Georges Franju’s Eyes Without a Face was almost defanged by censors across the Western world, and it still found itself the main event at a critical slaughter in France upon its 1960 release. It’s easy to see why; the film’s plot, about a scientist (Pierre Brasseur) stricken by grief over the destruction of his daughter’s face and driven to murder for skin to replace it, more closely approximates a lurid B-movie than anything else. But the plot’s greatest effect was to convince Franju he couldn’t but make the movie with the utmost seriousness and highest artistry. That he did, and the end result is a horror film unlike any other.

The undeniable highlight of the film, however, is Edith Scob as the young woman eternally mocked by the mask she’s forced to wear to cover her dismemberment. Whatever color the mask was in person, the profoundly fleshy grey of the celluloid only sees it as human. The effect is to show Scob wearing a formless mask lacking any sense of humanity that nonetheless defines itself as inseparable from her face, same skin tone and all.

It is impossibly sad and eerie, especially when she requires it to move later on, to speak as she does, and it apes the human form but with no sense of expression whatsoever. If the mask is clinical, it depicts Scob herself as a person lost in her own emotion, eternally sad to the point of perpetual mourning. The film exploits Scob’s beauty, and her wonderfully solemn, expressive eyes, to create something truly disconcerting; an image at once monstrous and angelic.
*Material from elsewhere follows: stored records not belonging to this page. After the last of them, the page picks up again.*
-- ==== Sys2Proof/Machine/TurnOps.lean ====
section
/-!
DEFINITION. Sys2Proof/Machine/TurnOps.lean: Turnpike's translation and faults (R373 to R377), and the reads and writes that data
paths make through it.
-/

namespace Sys2Proof.Machine

/-- The stream of STRn, and of Quarry results of slice n; Causeway's; those of HPA and HPB (R373). -/
def strStream (n : Nat) : Nat := 32 + n
def causewayStream : Nat := 46
def hostStream (g : Nat) : Nat := 44 + g

/-- Modes of TRN_SCTX. -/
def trnOff : Nat := 0
def trnBare : Nat := 1
def trnSv48 : Nat := 2

/-- The causes of R375. -/
def flStopped : Nat := 1
def flOff : Nat := 2
def flRange : Nat := 3
def flWalkErr : Nat := 4
def flNotValid : Nat := 5
def flPerm : Nat := 6

/-- A result inside the regions of R32. -/
def dmaRegion (a : Nat) : Bool := inTcm a || inCtx a || inHbm a

/-- A PTE read through the coherence point as a CPU-class request (R374). -/
def State.pteRead (s : State) (a : Nat) : Option Nat × State := s.physRead qCpu a 8

/-- The table walk for 36-bit page number `vpn` from the table at `ppn`, level by level (R374, R375): the leaf's entry or a
cause. X alone makes an entry a leaf, as in the privileged architecture (DEDUCED). -/
def State.walk (s : State) (st vpn ppn : Nat) : Nat → (Nat ⊕ TlbEntry) × State
  | 0 => (.inl flNotValid, s)
  | lvl + 1 =>
    let a := ppn * 4096 + 8 * (vpn / 512 ^ lvl % 512)
    if !dmaRegion a then (.inl flWalkErr, s)
    else
      let q := s.pteRead a
      match q.1 with
      | none => (.inl flWalkErr, q.2)
      | some pte =>
        let next := pte / 2 ^ 10 % 2 ^ 44
        let r := bitAt pte 1
        let w := bitAt pte 2
        let x := bitAt pte 3
        if !bitAt pte 0 || (w && !r) || 2 ^ 54 ≤ pte then (.inl flNotValid, q.2)
        else if !r && !x then q.2.walk st vpn next lvl
        else
          let out := (next / 512 ^ lvl * 512 ^ lvl + vpn % 512 ^ lvl) * 4096
          if !dmaRegion out then (.inl flRange, q.2)
          else if next % 512 ^ lvl ≠ 0 then (.inl flNotValid, q.2)
          else (.inr { stream := st, vpn := vpn / 512 ^ lvl * 512 ^ lvl, span := 512 ^ lvl, ppn := next, r, w }, q.2)

/-- The IOTLB entry of a stream that covers a page. -/
def State.tlbFind (s : State) (st vpn : Nat) : Option TlbEntry :=
  s.trn.tlb.find? fun e => e.stream = st && e.vpn ≤ vpn && vpn < e.vpn + e.span

/-- IOTLB entries that satisfy `p` discarded. -/
def State.tlbDrop (s : State) (p : TlbEntry → Bool) : State :=
  { s with trn := { s.trn with tlb := s.trn.tlb.filter fun e => !p e } }

/-- An entry put in; with 1,024 in use one of the part's choice leaves. -/
def State.tlbPut (s : State) (e : TlbEntry) : State :=
  let t := if s.trn.tlb.length < 1024 then s.trn.tlb else s.trn.tlb.eraseIdx (Config.freeChoice 1024 s.fresh % 1024)
  { s with trn := { s.trn with tlb := e :: t }, fresh := s.fresh + 1 }

/-- A lookup whose parity check fails discards the entry and reports it; the walk follows (source 13 of R441, R449). -/
def State.tlbParity (s : State) (st vpn : Nat) : State :=
  if (s.tlbFind st vpn).isNone then s
  else
    let q := s.takeInjection [13]
    match q.1 with
    | none => q.2
    | some _ => (q.2.tlbDrop fun e => e.stream = st && e.vpn ≤ vpn && vpn < e.vpn + e.span).report 13 1

/-- The entry that translates a page, from the IOTLB or by a walk. -/
def State.tlbEntry (s : State) (st vpn : Nat) : (Nat ⊕ TlbEntry) × State :=
  let t := s.tlbParity st vpn
  match t.tlbFind st vpn with
  | some e => (.inr e, t)
  | none =>
    let q := t.walk st vpn (t.rf (R.TRN_SCTX st) F.TRN_SCTX_ROOT_PPN) 4
    match q.1 with
    | .inr e => (.inr e, q.2.tlbPut e)
    | .inl c => (.inl c, q.2)

/-- A translation fault: queued, or counted when the queue is full; FAULTED sets but for the host streams (R376). -/
def State.trnFault (s : State) (st iova : Nat) (write : Bool) (cause : Nat) : State :=
  let f : TrnFault := { stream := st, iova, write, cause }
  let s1 := if s.trn.faults.length < 16 then { s with trn := { s.trn with faults := s.trn.faults ++ [f], result := none } }
    else { s with trn := { s.trn with result := none } }.countUp R.TRN_FLT_CNT F.TRN_FLT_CNT_LOST 1
  if st = 44 ∨ st = 45 then s1 else s1.raise (R.TRN_SCTX st) F.TRN_SCTX_FAULTED

/-- A translation that gives `a`. -/
def State.trnGives (s : State) (a : Nat) : Option Nat × State := (some a, { s with trn := { s.trn with result := some a } })

/-- The physical address of an access, or a fault (R374, R375). -/
def State.translate (s : State) (st iova0 : Nat) (write : Bool) : Option Nat × State :=
  let iova := iova0 % 2 ^ 48
  let mode := s.rf (R.TRN_SCTX st) F.TRN_SCTX_MODE
  let fail := fun (t : State) (c : Nat) => ((none : Option Nat), t.trnFault st iova write c)
  if s.flag (R.TRN_SCTX st) F.TRN_SCTX_FAULTED then fail s flStopped
  else if mode = trnOff then fail s flOff
  else if 2 ^ 47 ≤ iova then fail s flRange
  else if mode = trnBare then (if dmaRegion iova then s.trnGives iova else fail s flRange)
  else
    let q := s.tlbEntry st (iova / 4096)
    match q.1 with
    | .inl c => fail q.2 c
    | .inr e =>
      let a := (e.ppn + (iova / 4096 - e.vpn)) * 4096 + iova % 4096
      if !dmaRegion a then fail q.2 flRange
      else if (if write then e.w else e.r) then q.2.trnGives a
      else fail q.2 flPerm

/-- The outcome of a data-path access: done, an error response of the memory, or a translation fault. -/
inductive DmaEnd where
  | done
  | busError
  | fault
deriving DecidableEq, Repr

/-- `n` bytes read through Turnpike at `iova`, page by page, over at most `k` pages. -/
def State.dmaReadPages (s : State) (st cls iova n : Nat) : Nat → DmaEnd × Nat × State
  | 0 => (.done, 0, s)
  | k + 1 =>
    if n = 0 then (.done, 0, s)
    else
      let m := min n (4096 - iova % 4096)
      let q := s.translate st iova false
      match q.1 with
      | none => (.fault, 0, q.2)
      | some a =>
        let r := q.2.physRead cls a m
        match r.1 with
        | none => (.busError, 0, r.2)
        | some d =>
          let t := r.2.dmaReadPages st cls (iova + m) (n - m) k
          (t.1, d + 2 ^ (8 * m) * t.2.1, t.2.2)

/-- `n` bytes read through Turnpike. -/
def State.dmaRead (s : State) (st cls iova n : Nat) : DmaEnd × Nat × State := s.dmaReadPages st cls iova n (n / 4096 + 2)

/-- `n` bytes of `v` written through Turnpike at `iova`, over at most `k` pages. -/
def State.dmaWritePages (s : State) (st cls iova n v : Nat) : Nat → DmaEnd × State
  | 0 => (.done, s)
  | k + 1 =>
    if n = 0 then (.done, s)
    else
      let m := min n (4096 - iova % 4096)
      let q := s.translate st iova true
      match q.1 with
      | none => (.fault, q.2)
      | some a =>
        let r := q.2.physWrite cls a m (v % 2 ^ (8 * m))
        if r.1 then r.2.dmaWritePages st cls (iova + m) (n - m) (v / 2 ^ (8 * m)) k else (.busError, r.2)

/-- `n` bytes of `v` written through Turnpike. -/
def State.dmaWrite (s : State) (st cls iova n v : Nat) : DmaEnd × State :=
  s.dmaWritePages st cls iova n v (n / 4096 + 2)

end Sys2Proof.Machine
end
Outside of Scob, the film’s tone is impossibly mournful and longing, creating a Shakespearean tragedy that would be melodramatic if it weren’t so plaintive. Visually, Franju’s work airs on the restrained side, but his framing does wonders with depicting and not depicting the film’s titular objects. It also pairs extraordinarily well with the film’s mesmerizing score, equal parts tragic, jaunty, and horrific. In particular, the opening theme is worried in a decidedly joyful way, like a nightmare carnival taking total and complete control of us and letting us know it’s enjoying every bit of it.

 

6. The Haunting (1963)

The Haunting (1963)

Director Robert Wise remains far more famous for his work in the musical genre, but his roots are all horror, right down to his first job directing for none other than Val Lewton himself. His greatest film, in any genre, remains one of his final horrors, The Haunting, a work which maintains the theatrical, grandiose technique found in his much lighter films but marries it to heaving visual chaos and soul-struck chills.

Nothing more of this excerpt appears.